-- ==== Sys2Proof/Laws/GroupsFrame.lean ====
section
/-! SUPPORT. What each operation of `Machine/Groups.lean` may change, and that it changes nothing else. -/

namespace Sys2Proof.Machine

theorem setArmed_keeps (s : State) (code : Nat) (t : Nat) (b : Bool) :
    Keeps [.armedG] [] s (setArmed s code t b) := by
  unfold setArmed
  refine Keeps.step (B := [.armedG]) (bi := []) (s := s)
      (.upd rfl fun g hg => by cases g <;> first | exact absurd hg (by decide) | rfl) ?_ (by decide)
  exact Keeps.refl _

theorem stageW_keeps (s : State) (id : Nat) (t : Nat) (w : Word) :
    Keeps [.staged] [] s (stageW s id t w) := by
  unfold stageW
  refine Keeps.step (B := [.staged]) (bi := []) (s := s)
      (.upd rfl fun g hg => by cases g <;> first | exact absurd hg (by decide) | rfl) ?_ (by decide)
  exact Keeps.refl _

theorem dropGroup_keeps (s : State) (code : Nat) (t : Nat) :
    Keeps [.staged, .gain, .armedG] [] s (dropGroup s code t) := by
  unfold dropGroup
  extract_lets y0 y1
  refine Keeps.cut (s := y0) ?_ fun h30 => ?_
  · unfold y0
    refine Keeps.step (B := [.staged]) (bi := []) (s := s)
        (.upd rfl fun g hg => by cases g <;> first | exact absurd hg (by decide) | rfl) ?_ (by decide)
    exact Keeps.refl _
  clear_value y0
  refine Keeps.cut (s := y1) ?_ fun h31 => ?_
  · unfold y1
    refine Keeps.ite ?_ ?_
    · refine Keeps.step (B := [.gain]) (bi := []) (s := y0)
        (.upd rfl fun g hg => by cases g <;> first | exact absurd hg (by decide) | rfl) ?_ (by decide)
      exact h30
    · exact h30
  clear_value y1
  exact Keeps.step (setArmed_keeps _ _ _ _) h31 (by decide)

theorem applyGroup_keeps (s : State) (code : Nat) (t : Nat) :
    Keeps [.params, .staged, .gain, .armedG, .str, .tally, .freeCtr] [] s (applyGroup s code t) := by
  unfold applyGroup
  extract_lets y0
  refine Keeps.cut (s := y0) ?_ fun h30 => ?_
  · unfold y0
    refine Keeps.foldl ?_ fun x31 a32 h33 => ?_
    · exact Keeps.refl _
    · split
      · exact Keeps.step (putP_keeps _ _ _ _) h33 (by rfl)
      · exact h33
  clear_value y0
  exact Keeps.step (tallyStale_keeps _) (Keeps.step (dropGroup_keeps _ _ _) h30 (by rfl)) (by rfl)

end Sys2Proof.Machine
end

Exercise goal:
Pull every line containing "refl" out of the entries.

Expected output:
  exact Keeps.refl _
  exact Keeps.refl _
    exact Keeps.refl _
    · exact Keeps.refl _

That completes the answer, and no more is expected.